Diese lustigen, bunten, formschönen, mysteriösen und knuffigen Pilze sind halt reichlich komplex, selbst wenn man sich vehement nur auf die Untergattung Phlegmacium beschränken möchte.
Bestimmungsversuche unternehme ich mit Funga Nordica, zweibändige Auflage (2012), gelegentlich schaue ich in den Großpilzen BaWü rein, um zu vergleichen, oder stolpere bei Netzrecherchen über Fachartikel, die oft noch etwas zur weiteren Verwirrung beitragen können.
Darum stelle ich die Funddokumentationen hier zur Diskussion, inclusive den "Vergleichsnamen", die ich voller Unwissenheit zu vergeben versucht habe.
Fangen wir mal an mit zwei Funden, die eiine gewisse Ähnlichkeit haben.
Kollektion 2019/05
Gefunden am 20.10. 2019, bei Heidelberg - Kohlhof in einem Rotbuchenwald (mit eingestreuten Hainbuchen, Kiefern und Eichen) auf neutralem bis schwach übersäuertem Lößlehm, wobei die Nähe zum Wegrand (licht- und wärmebegünstigte Böschung) noch etwas mineralisch - basischen Einfluss haben könnte.

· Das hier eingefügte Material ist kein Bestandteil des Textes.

-- ==== Sys2Proof/Machine/Contexts.lean ====
section
/-!
DEFINITION. The context: its layout, the checks and effects of OPEN, SET and IMPORT, the token update at commit and prefix-block
hashing (10_contexts_and_packets.md, R191 to R203).
-/

namespace Sys2Proof.Machine

/-- Context states (R191). -/
inductive CtxPhase where
  | free
  | opened
  | closing
deriving DecidableEq, Repr

/-- A context (Tables 10.4 and 10.5). Reserved bytes are 0 and are not held. The ring lists its non-zero places. -/
structure Ctx where
  phase : CtxPhase
  temp : F32
  rho : F32
  phi : F32
  pi : F32
  cuts : CutParams
  hashBlock : Nat
  countMode : Nat
  listLen : Nat
  maskRef : Nat
  adapter : Nat
  seed : Dword
  rngStep : Dword
  epoch : Dword
  hashChain : Dword
  hashAcc : Dword
  hashPos : Nat
  histLen : Nat
  histHead : Nat
  pin : Nat
  countDrops : Nat
  bias : List (Nat × F32)
  counts : List (Nat × Nat)
  ring : List (Nat × Nat)
deriving DecidableEq, Repr

/-- A FREE context: every byte reads 0 (R191). -/
def ctxFree : Ctx :=
  ⟨.free, f32Zero, f32Zero, f32Zero, f32Zero, ⟨0, f32Zero, f32Zero, f32Zero, 0⟩, 0, 0, 0, 0, 0, 0, 0, 0, 0, 0, 0, 0, 0, 0, 0, [], [], []⟩

/-- No adapter, no mask, no pin: 0xFFFF. -/
def none16 : Nat := 0xFFFF

/-- H0 of R199. -/
def hashH0 : Dword := 0x726F6C75626D6144#64
/-- M1 of R199. -/
def hashM1 : Dword := 0x8F3AD5C16B27E94D#64
/-- M2 of R199. -/
def hashM2 : Dword := 0x5E91C0B73A4D82F7#64

/-- mix of R199. -/
def hashMix (x : Dword) : Dword :=
  let a := (x ^^^ (x >>> 32)) * hashM1
  let b := (a ^^^ (a >>> 29)) * hashM2
  b ^^^ (b >>> 32)

/-- hash_token of R199 on one token; the second part says whether a block completed. -/
def hashToken (c : Ctx) (t : Nat) : Ctx × Bool :=
  if c.hashBlock = 0 then (c, false)
  else
    let acc := hashMix (c.hashAcc ^^^ BitVec.ofNat 64 t)
    if c.hashPos + 1 = c.hashBlock then
      let ch := hashMix (acc ^^^ (BitVec.ofNat 64 c.hashBlock <<< 56))
      ({ c with hashChain := ch, hashAcc := ch ^^^ hashH0, hashPos := 0 }, true)
    else ({ c with hashAcc := acc, hashPos := c.hashPos + 1 }, false)

/-- The count of a token in a count table, 0 where it has no entry. -/
def countOf (cs : List (Nat × Nat)) (t : Nat) : Nat := spGet 0 cs t

/-- A leaving token's count falls by 1 under WINDOW; an entry that reaches 0 is removed (R198). -/
def leaveCount (cs : List (Nat × Nat)) (t : Nat) : List (Nat × Nat) := spSet 0 cs t (countOf cs t - 1)

/-- Step 1 of R198: a full window loses its oldest token. -/
def histLeave (c : Ctx) : Ctx :=
  if c.histLen = 4096 then
    let old := spGet 0 c.ring c.histHead
    { c with
      histHead := (c.histHead + 1) % 4096
      histLen := 4095
      counts := if c.countMode = 1 then leaveCount c.counts old else c.counts }
  else c

/-- What applying one token reports to the row's record (R198, R199). -/
structure TokenEffect where
  ctx : Ctx
  dropped : Bool
  blockDone : Bool
deriving DecidableEq, Repr

/-- One token of R198: window, count, hash. -/
def applyToken (c0 : Ctx) (t : Nat) : TokenEffect :=
  let c1 := histLeave c0
  let c2 := { c1 with ring := spSet 0 c1.ring ((c1.histHead + c1.histLen) % 4096) t, histLen := c1.histLen + 1 }
  let cur := countOf c2.counts t
  let full := cur = 0 ∧ c2.counts.length = 8192
  let c3 :=
    if full then { c2 with countDrops := satAdd 0xFFFFFFFF c2.countDrops 1 }
    else { c2 with counts := spSet 0 c2.counts t (satAdd 0xFFFFFFFF cur 1) }
  let h := hashToken c3 t
  ⟨h.1, decide full, h.2⟩

/-- What a row's tokens report: drops, completed blocks, and the chain after the last of them. -/
structure TokensEffect where
  ctx : Ctx
  drops : Nat
  blocks : Nat
  hash : Dword
deriving DecidableEq, Repr

/-- A row's tokens in order (R198). -/
def applyTokens : TokensEffect → List Nat → TokensEffect
  | e, [] => e
  | e, t :: ts =>
    let r := applyToken e.ctx t
    applyTokens ⟨r.ctx, e.drops + bit01 r.dropped, e.blocks + bit01 r.blockDone, if r.blockDone then r.ctx.hashChain else e.hash⟩ ts

/-! ### The byte layout (Tables 10.4 and 10.5) -/

/-- A binary32 field at an offset. -/
def f32At (bs : List Byte) (off : Nat) : F32 := BitVec.ofNat 32 (leAt bs off 4)

/-- Bytes 0 to 103 of the parameter block (Table 10.5). -/
def paramBytes (c : Ctx) : List Byte :=
  leBytes 4 c.temp.toNat ++ leBytes 4 c.rho.toNat ++ leBytes 4 c.phi.toNat ++ leBytes 4 c.pi.toNat ++
  leBytes 4 c.cuts.kTop ++ leBytes 4 c.cuts.pMin.toNat ++ leBytes 4 c.cuts.eps.toNat ++ leBytes 4 c.cuts.pTop.toNat ++
  leBytes 1 c.cuts.passLimit ++ leBytes 1 c.hashBlock ++ leBytes 1 c.countMode ++ leBytes 1 0 ++
  leBytes 2 c.listLen ++ leBytes 2 c.maskRef ++ leBytes 2 c.adapter ++ leBytes 6 0 ++
  leBytes 8 c.seed.toNat ++ leBytes 8 c.rngStep.toNat ++
  leBytes 8 c.epoch.toNat ++ leBytes 8 c.hashChain.toNat ++ leBytes 8 c.hashAcc.toNat ++
  leBytes 2 c.hashPos ++ leBytes 2 c.counts.length ++ leBytes 2 c.bias.length ++
  leBytes 2 c.histLen ++ leBytes 2 c.histHead ++ leBytes 2 c.pin ++ leBytes 4 c.countDrops

/-- The 98,304 bytes of a context (Table 10.4). -/
def ctxBytes (c : Ctx) : List Byte :=
  padTo 0x2000 (paramBytes c) ++
  padTo 0x2000 (c.bias.flatMap fun p => leBytes 4 p.1 ++ leBytes 4 p.2.toNat) ++
  ((List.range 4096).flatMap fun i => leBytes 4 (spGet 0 c.ring i)) ++
  padTo 0x10000 (c.counts.flatMap fun p => leBytes 4 p.1 ++ leBytes 4 p.2)

/-- Token and bias entries in `n` 8-byte entries. -/
def biasAt (bs : List Byte) (off n : Nat) : List (Nat × F32) :=
  (List.range n).map fun i => (leAt bs (off + 8 * i) 4, f32At bs (off + 8 * i + 4))

/-- Token and count entries in `n` 8-byte entries. -/
def countsAt (bs : List Byte) (off n : Nat) : List (Nat × Nat) :=
  (List.range n).map fun i => (leAt bs (off + 8 * i) 4, leAt bs (off + 8 * i + 4) 4)

/-- `n` tokens. -/
def tokensAt (bs : List Byte) (off n : Nat) : List Nat := (List.range n).map fun i => leAt bs (off + 4 * i) 4

/-- A ring that holds tokens from index 0 upward. -/
def ringOf (ts : List Nat) : List (Nat × Nat) := spWrite 0 [] 0 ts

/-- Bytes 0 to 63 of a parameter block read into a context. -/
def readSampling (c : Ctx) (bs : List Byte) : Ctx :=
  { c with
    temp := f32At bs 0, rho := f32At bs 4, phi := f32At bs 8, pi := f32At bs 12
    cuts := ⟨leAt bs 16 4, f32At bs 20, f32At bs 24, f32At bs 28, leAt bs 32 1⟩
    listLen := leAt bs 36 2 }

/-- HASH_BLOCK and HASH_CHAIN under bit 1 of Table 10.7. -/
def readHash (c : Ctx) (bs : List Byte) : Ctx :=
  let ch : Dword := BitVec.ofNat 64 (leAt bs 72 8)
  { c with hashBlock := leAt bs 33 1, hashChain := ch, hashAcc := ch ^^^ hashH0, hashPos := 0 }

/-- The context an OPEN writes, before its pin (R194). `bs` is the body: parameter block, bias, counts, history, each padded to 64. -/
def openCtx (bs : List Byte) (nBias nCount nHist : Nat) : Ctx :=
  let o1 := 256
  let o2 := o1 + pad64 (8 * nBias)
  let o3 := o2 + pad64 (8 * nCount)
  let c := readHash (readSampling ctxFree bs) bs
  { c with
    phase := .opened
    countMode := leAt bs 34 1
    maskRef := leAt bs 38 2
    adapter := leAt bs 40 2
    seed := BitVec.ofNat 64 (leAt bs 48 8)
    rngStep := BitVec.ofNat 64 (leAt bs 56 8)
    pin := none16
    bias := biasAt bs o1 nBias
    counts := countsAt bs o2 nCount
    ring := ringOf (tokensAt bs o3 nHist)
    histLen := nHist
    histHead := 0 }

/-- The context a SET leaves, before a re-pin (R194, Table 10.7) (DEDUCED, log entry 24). -/
def setCtx (c : Ctx) (mask : Nat) (bs : List Byte) (nBias nCount nHist : Nat) : Ctx :=
  let o1 := 256
  let o2 := o1 + pad64 (8 * nBias)
  let o3 := o2 + pad64 (8 * nCount)
  let c := if bitOf mask 0 then readSampling c bs else c
  let c := if bitOf mask 1 then readHash c bs else c
  let c := if bitOf mask 2 then { c with countMode := leAt bs 34 1 } else c
  let c := if bitOf mask 3 then { c with maskRef := leAt bs 38 2 } else c
  let c := if bitOf mask 4 then { c with adapter := leAt bs 40 2 } else c
  let c := if bitOf mask 5 then { c with seed := BitVec.ofNat 64 (leAt bs 48 8) } else c
  let c := if bitOf mask 6 then { c with rngStep := BitVec.ofNat 64 (leAt bs 56 8) } else c
  let c := if bitOf mask 7 then { c with bias := biasAt bs o1 nBias } else c
  let c := if bitOf mask 8 then { c with counts := countsAt bs o2 nCount, countDrops := 0 } else c
  let c := if bitOf mask 9 then { c with ring := ringOf (tokensAt bs o3 nHist), histLen := nHist, histHead := 0 } else c
  { c with epoch := c.epoch + 1 }

/-- The context an IMPORT writes, before its pin (R195) (DESIGN CHOICE, log entry 137). -/
def importCtx (bs : List Byte) : Ctx :=
  let c := readSampling ctxFree bs
  { c with
    phase := .opened
    hashBlock := leAt bs 33 1, countMode := leAt bs 34 1, maskRef := leAt bs 38 2, adapter := leAt bs 40 2
    seed := BitVec.ofNat 64 (leAt bs 48 8), rngStep := BitVec.ofNat 64 (leAt bs 56 8)
    epoch := BitVec.ofNat 64 (leAt bs 64 8), hashChain := BitVec.ofNat 64 (leAt bs 72 8)
    hashAcc := BitVec.ofNat 64 (leAt bs 80 8), hashPos := leAt bs 88 2
    histLen := leAt bs 94 2, histHead := leAt bs 96 2, pin := none16, countDrops := leAt bs 100 4
    bias := biasAt bs 0x2000 (min 1024 (leAt bs 92 2))
    counts := countsAt bs 0x8000 (min 8192 (leAt bs 90 2))
    ring := ringOf (tokensAt bs 0x4000 4096) }

/-! ### Checks (R195) -/

/-- Whether all bytes of a range are zero. -/
def zerosAt (bs : List Byte) (off n : Nat) : Bool := (sliceBytes bs off n).all (· == 0)

/-- Strictly ascending keys. -/
def ascending : List Nat → Bool
  | a :: b :: r => decide (a < b) && ascending (b :: r)
  | _ => true

/-- HASH_BLOCK is one of the values of Table 10.5. -/
def hashBlockOk (b : Nat) : Bool := b == 0 || b == 8 || b == 16 || b == 32 || b == 64

/-- The structural checks of R195 on the context that an operation would leave. Of the history ring, the tokens of the window are checked:
slots outside HIST_LEN may hold any value, and are kept (DESIGN CHOICE, log entry 137). -/
def ctxOk (vocab : Nat) (c : Ctx) : Bool :=
  (c.bias.all fun p => decide (p.1 < vocab)) && (c.counts.all fun p => decide (p.1 < vocab) && decide (1 ≤ p.2)) &&
  ((List.range c.histLen).all fun i => decide (spGet 0 c.ring ((c.histHead + i) % 4096) < vocab)) &&
  ascending (c.bias.map (·.1)) && ascending (c.counts.map (·.1)) &&
  decide (c.bias.length ≤ 1024) && decide (c.counts.length ≤ 8192) && decide (c.histLen ≤ 4096) &&
  hashBlockOk c.hashBlock && (if c.hashBlock = 0 then c.hashPos == 0 else decide (c.hashPos < c.hashBlock)) &&
  decide (c.countMode ≤ 1) && decide (c.histHead < 4096)

/-- Reserved bytes of bytes 0 to 63 of a body's parameter block (Table 10.5). -/
def paramReservedOk (bs : List Byte) : Bool := zerosAt bs 35 1 && zerosAt bs 42 6

/-- Reserved areas and unused table entries of an imported context (R195). -/
def importReservedOk (bs : List Byte) : Bool :=
  paramReservedOk bs && zerosAt bs 104 (0x2000 - 104) && decide (leAt bs 92 2 ≤ 1024) && decide (leAt bs 90 2 ≤ 8192) &&
  zerosAt bs (0x2000 + 8 * leAt bs 92 2) (0x2000 - 8 * leAt bs 92 2) &&
  zerosAt bs (0x8000 + 8 * leAt bs 90 2) (0x10000 - 8 * leAt bs 90 2)

/-! ### Grader list (R93) -/

/-- Tokens of two ascending key lists in one ascending list without repeats. -/
def mergeKeys : Nat → List Nat → List Nat → List Nat
  | 0, a, b => a ++ b
  | _, [], b => b
  | _, a, [] => a
  | f + 1, a :: as, b :: bs =>
    if a < b then a :: mergeKeys f as (b :: bs)
    else if b < a then b :: mergeKeys f (a :: as) bs
    else a :: mergeKeys f as bs

/-- A bias of +infinity or NaN (R93). -/
def badBias (b : F32) : Bool := fIsNan b || b == f32PosInf

/-- The bias of a token, none where the table has no entry. -/
def biasOf (bs : List (Nat × F32)) (t : Nat) : Option F32 := (bs.find? fun p => p.1 == t).map (·.2)

/-- The grader entry of a token from its count and bias, without its place (R93, R94). -/
def graderFor (count : Nat) (bias : Option F32) : GraderEntry :=
  let ban := bias == some f32NegInf
  ⟨0, 0, min count 16777215, if ban then f32Zero else bias.getD f32Zero, ban, bias.isSome && !ban, decide (0 < count)⟩

/-- The parameter checks of R92. -/
def paramsOk (c : Ctx) : Bool :=
  let posNormal (x : F32) : Bool := fIsFinite x && fLe 0x00800000#32 x
  (c.temp == f32Zero || posNormal c.temp) && posNormal c.rho && fIsFinite c.phi && fIsFinite c.pi

/-- The control-word parameters of a row (R92, R104): noise on for a RACE or VERIFY row with T > 0. -/
def gradeParamsOf (c : Ctx) (noised : Bool) : GradeParams :=
  ⟨if c.temp = f32Zero then f32One else fDiv f32One c.temp, c.rho, fDiv f32One c.rho, c.phi, c.pi,
   noised && c.temp != f32Zero, c.seed, c.rngStep⟩

end Sys2Proof.Machine
end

Geruch für meine Nase unspezifisch (kein Pfeffer, kein Mehl, kein Anis, kein "Malz"), nicht unangenehm; Geschmack nicht getestet; KOH überall deutlich negativ; farblich darf man die sich noch etwas greller vorstellen als auf den Bildern, vor allem was die gelbgrüne Tönung im Fleisch betrifft. Die dunkelbraunen Placken auf den Hüten sind teils anhaftende Erde, aber nur teils. Die Hutmitten sind schon recht dunkel, trüb olivbraun.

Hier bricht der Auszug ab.